ASSIGNMENT —
Where in the data does the word "unmapChoice" appear? Find those lines and copy them.

Stored data entries
------------------------------------------------

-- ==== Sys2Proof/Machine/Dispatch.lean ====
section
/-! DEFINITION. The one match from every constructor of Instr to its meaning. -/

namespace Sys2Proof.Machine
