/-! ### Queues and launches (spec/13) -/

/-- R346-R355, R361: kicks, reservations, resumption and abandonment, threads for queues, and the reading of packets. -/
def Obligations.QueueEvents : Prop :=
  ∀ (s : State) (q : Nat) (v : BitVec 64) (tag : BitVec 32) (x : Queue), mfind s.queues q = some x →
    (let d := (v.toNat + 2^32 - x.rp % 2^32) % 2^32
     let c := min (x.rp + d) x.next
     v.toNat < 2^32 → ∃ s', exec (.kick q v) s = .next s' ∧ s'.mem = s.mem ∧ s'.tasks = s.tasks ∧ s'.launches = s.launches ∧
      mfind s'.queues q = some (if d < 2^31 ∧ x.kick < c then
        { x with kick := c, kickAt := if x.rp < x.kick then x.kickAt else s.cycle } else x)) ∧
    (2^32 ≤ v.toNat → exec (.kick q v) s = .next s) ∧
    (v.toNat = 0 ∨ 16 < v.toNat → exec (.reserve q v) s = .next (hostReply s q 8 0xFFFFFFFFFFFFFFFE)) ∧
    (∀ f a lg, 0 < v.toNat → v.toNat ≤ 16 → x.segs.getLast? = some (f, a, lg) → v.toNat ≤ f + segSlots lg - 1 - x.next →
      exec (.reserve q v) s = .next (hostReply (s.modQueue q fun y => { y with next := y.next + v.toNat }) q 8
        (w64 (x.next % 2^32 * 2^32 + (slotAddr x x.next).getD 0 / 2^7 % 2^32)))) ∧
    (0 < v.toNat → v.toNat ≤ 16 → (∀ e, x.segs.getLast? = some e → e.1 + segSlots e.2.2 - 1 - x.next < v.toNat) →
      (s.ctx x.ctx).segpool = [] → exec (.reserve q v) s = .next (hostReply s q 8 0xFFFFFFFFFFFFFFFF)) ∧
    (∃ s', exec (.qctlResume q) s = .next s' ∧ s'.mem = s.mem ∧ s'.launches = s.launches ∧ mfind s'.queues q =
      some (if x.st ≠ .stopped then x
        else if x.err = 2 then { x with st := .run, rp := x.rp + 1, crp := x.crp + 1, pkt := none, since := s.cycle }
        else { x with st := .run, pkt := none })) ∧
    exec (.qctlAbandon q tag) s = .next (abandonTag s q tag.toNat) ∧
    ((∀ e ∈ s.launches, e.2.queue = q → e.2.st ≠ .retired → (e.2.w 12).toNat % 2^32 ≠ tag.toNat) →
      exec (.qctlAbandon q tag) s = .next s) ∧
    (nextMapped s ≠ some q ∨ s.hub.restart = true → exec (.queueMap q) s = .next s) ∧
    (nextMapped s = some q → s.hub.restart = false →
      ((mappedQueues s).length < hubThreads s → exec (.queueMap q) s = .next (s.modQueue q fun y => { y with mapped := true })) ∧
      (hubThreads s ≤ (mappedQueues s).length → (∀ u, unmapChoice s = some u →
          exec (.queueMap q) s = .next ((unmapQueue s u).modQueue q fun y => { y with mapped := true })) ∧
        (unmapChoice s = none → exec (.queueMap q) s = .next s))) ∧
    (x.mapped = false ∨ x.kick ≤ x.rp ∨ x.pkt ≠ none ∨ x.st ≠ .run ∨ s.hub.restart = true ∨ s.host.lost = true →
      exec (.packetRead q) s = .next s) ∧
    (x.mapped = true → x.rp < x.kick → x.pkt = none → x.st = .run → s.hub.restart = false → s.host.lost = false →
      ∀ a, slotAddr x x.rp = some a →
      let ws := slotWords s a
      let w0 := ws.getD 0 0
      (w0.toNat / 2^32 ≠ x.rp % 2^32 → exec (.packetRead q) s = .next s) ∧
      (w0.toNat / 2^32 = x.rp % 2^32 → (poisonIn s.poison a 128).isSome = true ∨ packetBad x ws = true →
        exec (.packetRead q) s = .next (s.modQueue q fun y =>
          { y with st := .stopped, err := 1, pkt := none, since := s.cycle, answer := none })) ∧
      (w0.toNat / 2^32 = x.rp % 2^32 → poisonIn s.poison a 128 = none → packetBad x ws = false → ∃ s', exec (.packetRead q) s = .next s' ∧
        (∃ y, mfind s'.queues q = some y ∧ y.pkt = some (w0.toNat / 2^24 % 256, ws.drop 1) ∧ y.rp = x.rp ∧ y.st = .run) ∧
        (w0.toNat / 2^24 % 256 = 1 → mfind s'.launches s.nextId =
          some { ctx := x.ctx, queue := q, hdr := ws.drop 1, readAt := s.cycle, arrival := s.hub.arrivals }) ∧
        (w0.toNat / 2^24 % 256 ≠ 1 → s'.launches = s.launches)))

------------------------------------------------

RESPONSE AREA —
      (hubThreads s ≤ (mappedQueues s).length → (∀ u, unmapChoice s = some u →
        (unmapChoice s = none → exec (.queueMap q) s = .next s))) ∧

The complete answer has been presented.